Une pléthore d'idées reçues circulent dans le milieu sportif, y compris dans les magazines soi-disant spécialisés dans ce domaine d'intervention (généralement des revues non scientifiques et sans comité de lecture pour vérifier et contrôler la validité des articles...) quoi que certains corporatismes scientifiques jouent aussi de la censure pour continuer à diffuser uniquement leur point de vue comme en témoigne un article récent de Robergs (2003) disponible dans la revue Journal of Exercise Physiology online. Les études publiées dans les revues à comité de lecture (dont l'objectivité n'est normalement pas à remettre en cause) montrent tout le contraire. Il s'avère même que certaines pratiques communément admises dans l'entraînement n'ont aucun fondement physiologique (voire à ce propos la rubrique concernant les étirements et leurs effets et les courbatures). L'analyse critique de Carpinelli et al. (2004) concernant les recommandations en termes de programmation d'entraînement en force, puissance et endurance musculaire de l'ACSM donne un exemple de ce que peut être la résistance au changement.

Pour autant qu'elles soient acceptées, les recommandations générales concernant l'entraînement se doivent, en premier lieu, de respecter l'intégrité physique du sportif.
Pour autant 
qu'elles prouvent leur efficacité, les méthodes permettant de diminuer la charge de travail doivent être privilégiées. La compréhension des mécanismes en jeu ne peut se faire qu'à travers la définition de la meilleure dose (stimulus nécessaire et suffisant) en fonction de l'effet recherché. Il convient alors de préconiser la dose minimale correspondant à la réponse recherchée... puisqu'à l'heure actuelle aucune étude n'a prouvé qu'il fallait en passer par de très gros volume d'entraînement pour obtenir des résultats quelle que soit la qualité physique que l'on souhaite développer !

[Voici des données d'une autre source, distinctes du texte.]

/-- PALLET_CONFIRM of an UNCONFIRMED pallet with a lot still PENDING makes it STORED, cancels its exposure timer and
completes OK with 0 in words 9 and 10; the transfer path is untouched. With every lot of its list final it is resolved
in the taking: RELEASED when its lane is not HOLD, it is not EXPOSED and its lots are all RELEASED, else QUARANTINE,
which word 10 holds beside 1 in word 9; its PALLET record is written from its reservation, PALLET_RESOLVED raised, its
record freed, and each of its lots has one live pallet less (a feed entry of each lot keeps it from retiring).
Whatever resolves a pallet does this, then judges the retirement of each of its lots and opens pallets; a lot retires
when it is CLOSED and final with no unit, feed entry or live pallet.

A store confirmation is of three kinds. Naming the in-transit pallet it stores it, frees the path, counts a
confirmation, resolves the pallet where its lots are final, and judges the next dispatch. Naming an UNCONFIRMED pallet
it stores it and counts a late one, the path untouched, and resolves it likewise. Any other raises STORE_MISMATCH,
offers the record with the pallet named and the one in transit, and counts and keeps the number; a pallet in transit
becomes UNCONFIRMED, the path is freed and the next dispatch judged (R156, R159, R160, R163 to R167, R171, R172; which
queued pallet goes next is TransitExpiryLeavesThePalletUnconfirmed's, how pallets open
LogReleaseMovesTheConsumerIndex's). -/
def Obligations.PalletConfirmStoresThePallet : Prop :=
  (∀ (s : State) (i : Nat) (p : Pallet) (x : Lot), HeadIs s.line i .palletConfirm →
    (slotAt s.line i).arg2.toNat = p.number → 1 ≤ p.number → p.number ≤ 65535 →
    pallet? s.line p.number = some p → p.state = .unconfirmed →
    (∃ e ∈ p.lots, lot? s.line e.lot = some x) → x.verdict = .pending →
    ∃ t, exec .palletConfirm s = .next t ∧ BlocksOnly s t
      ∧ Completed s.line t.line i { code := .ok, v9 := 0, v10 := 0 }
      ∧ pallet? t.line p.number = some { p with state := .stored, timer := .idle }
      ∧ t.line.transfer = s.line.transfer ∧ t.line.log = s.line.log ∧ t.line.track = s.line.track)
  ∧ (∀ (s : State) (i : Nat) (p : Pallet), HeadIs s.line i .palletConfirm →
    (slotAt s.line i).arg2.toNat = p.number → 1 ≤ p.number → p.number ≤ 65535 →
    pallet? s.line p.number = some p → p.state = .unconfirmed → bagRunning s.line = false → 0 < s.line.log.reserved →
    (p.lots.map (·.lot)).Nodup →
    (∀ e ∈ p.lots, (∃ f ∈ s.line.pack.feed, f.lot = e.lot)
      ∧ ∃ x, lot? s.line e.lot = some x ∧ x.verdict ≠ .pending) →
    let released := p.lane ≠ .hold ∧ p.exposed = false
      ∧ ∀ e ∈ p.lots, ∀ x, lot? s.line e.lot = some x → x.verdict = .released
    ∃ t outcome, exec .palletConfirm s = .next t ∧ BlocksOnly s t
      ∧ Completed s.line t.line i { code := .ok, v9 := 1, v10 := outcome }
      ∧ (released → outcome = 0) ∧ (¬ released → outcome = 1)
      ∧ t.line.pack =
          { s.line.pack with
            pallets := s.line.pack.pallets.filter (·.number != p.number), baggerHold := false }
      ∧ noticeSet t.line .palletResolved = true
      ∧ t.line.log =
          { appended s.line.log (now s.line) .pallet (palletPayload s.line p) with
            reserved := s.line.log.reserved - 1 }
      ∧ (∀ e ∈ p.lots, ∀ x, lot? s.line e.lot = some x →
          lot? t.line e.lot = some { x with livePallets := x.livePallets - 1 })
      ∧ (∀ n, (∀ e ∈ p.lots, e.lot ≠ n) → lot? t.line n = lot? s.line n)
      ∧ t.line.transfer = s.line.transfer ∧ t.line.zones = s.line.zones
      ∧ PlantOnly s.line { t.line with request := s.line.request })
  ∧ (∀ (l : Line) (p : Pallet), 0 < l.log.reserved → (p.lots.map (·.lot)).Nodup →
    ∃ k, resolvePallet p l = openPallets (p.lots.foldl (fun l e => judgeRetirement e.lot l) k)
      ∧ k.log = { appended l.log (now l) .pallet (palletPayload l p) with reserved := l.log.reserved - 1 }
      ∧ k.pack = { l.pack with pallets := l.pack.pallets.filter (·.number != p.number) }
      ∧ (∀ e ∈ p.lots, ∀ x, lot? l e.lot = some x →
          lot? k e.lot = some { x with livePallets := x.livePallets - 1 })
      ∧ (∀ n, (∀ e ∈ p.lots, e.lot ≠ n) → lot? k n = lot? l n)
      ∧ { k with log := l.log, pack := l.pack, track := { k.track with lots := l.track.lots } } =
          raise .palletResolved l)
  ∧ (∀ (l : Line) (n : Nat) (x : Lot), lot? l n = some x → 0 < l.log.reserved →
    let retires := x.isOpen = false ∧ x.verdict ≠ .pending ∧ x.onTrack = 0 ∧ (∀ e ∈ l.pack.feed, e.lot ≠ n)
      ∧ x.livePallets = 0
    (retires → judgeRetirement n l =
        { l with
          log := { appended l.log (now l) .lotSummary (lotSummaryPayload l x) with reserved := l.log.reserved - 1 }
          track := { l.track with lots := l.track.lots.filter (·.number != n) } })
    ∧ (¬ retires → judgeRetirement n l = l))
  ∧ (∀ l : Line,
    let l' := judgeDispatch l
    let closed (q : Pallet) : Prop := q ∈ l.pack.pallets ∧ q.state = .closed
    (l.transfer.transit.isSome = true ∨ kindIn l .transfer .running = false ∨ (∀ q, ¬ closed q) → l' = l)
    ∧ ∀ g, l.active = some g → l.transfer.transit = none → kindIn l .transfer .running = true → (∃ q, closed q) →
      ∃ q, closed q
        ∧ l'.transfer = { l.transfer with
            transit := some { number := q.number, deadline := now l + word (g.transitLimit * 1000) }
            lastDispatch := now l, dispatches := l.transfer.dispatches + 1 }
        ∧ l'.pack = { l.pack with
            pallets := l.pack.pallets.map fun r => if r.number = q.number then { r with state := .inTransit } else r }
        ∧ { l' with transfer := l.transfer, pack := l.pack, chans := l.chans } = l)
  ∧ ∀ (l : Line) (n : Nat),
    let l' := storeConfirmation n l
    let marked (k : Nat) (f : Pallet → Pallet) : List Pallet :=
      l.pack.pallets.map fun q => if q.number = k then f q else q
    let pending (p : Pallet) : Prop := ∃ e ∈ p.lots, ∃ x, lot? l e.lot = some x ∧ x.verdict = .pending
    (∀ tr p, l.transfer.transit = some tr → tr.number = n → pallet? l n = some p →
      let stored : Pallet := { p with state := .stored, timer := .idle }
      ∃ m, PathFreed l m (marked n fun q => { q with state := .stored, timer := .idle })
          { l.transfer with transit := none, confirmations := l.transfer.confirmations + 1 }
        ∧ pallet? m n = some stored
        ∧ (pending p → l' = judgeDispatch m)
        ∧ (¬ pending p → l' = judgeDispatch (resolvePallet stored m)))
    ∧ (∀ p, (∀ tr, l.transfer.transit = some tr → tr.number ≠ n) → pallet? l n = some p → p.state = .unconfirmed →
      let stored : Pallet := { p with state := .stored, timer := .idle }
      let m := { l with
        pack := { l.pack with pallets := marked n fun q => { q with state := .stored, timer := .idle } }
        transfer := { l.transfer with lates := l.transfer.lates + 1 } }
      pallet? m n = some stored
      ∧ (pending p → l' = m)
      ∧ (¬ pending p → l' = resolvePallet stored m))
    ∧ ((∀ tr, l.transfer.transit = some tr → tr.number ≠ n) → (∀ p, pallet? l n = some p → p.state ≠ .unconfirmed) →
      ∃ m, Offered l.log (reserveFloor l) (now l) .storeMismatch
          [word n, word ((l.transfer.transit.map (·.number)).getD 0)] m
        ∧ noticeSet m .storeMismatch = true
        ∧ (∀ x : Notice, x ≠ .storeMismatch → x ≠ .logDrop → x ≠ .logThreshold → noticeSet m x = noticeSet l x)
        ∧ { m with log := l.log, status := { m.status with notices := l.status.notices } } =
            { l with transfer := { l.transfer with mismatches := l.transfer.mismatches + 1, lastMismatch := n } }
        ∧ (l.transfer.transit = none → l' = m)
        ∧ ∀ tr, l.transfer.transit = some tr →
          ∃ k, PathFreed m k (marked tr.number fun q => { q with state := .unconfirmed })
              { m.transfer with transit := none }
            ∧ l' = judgeDispatch k)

Cette habitude est en fait liée aux idées a priori que l'on se fait sur ce que doit être l'entraînement avant même d'en avoir vérifier l'exactitude. Si l'augmentation du nombre de série d'un exercice donné n'apporte rien de plus significatif au niveau des gains alors il est inutile de le préconiser aux sportifs. C'est pourquoi, aujourd'hui, la philosophie de la série multiple est pour le moins difficile à soutenir.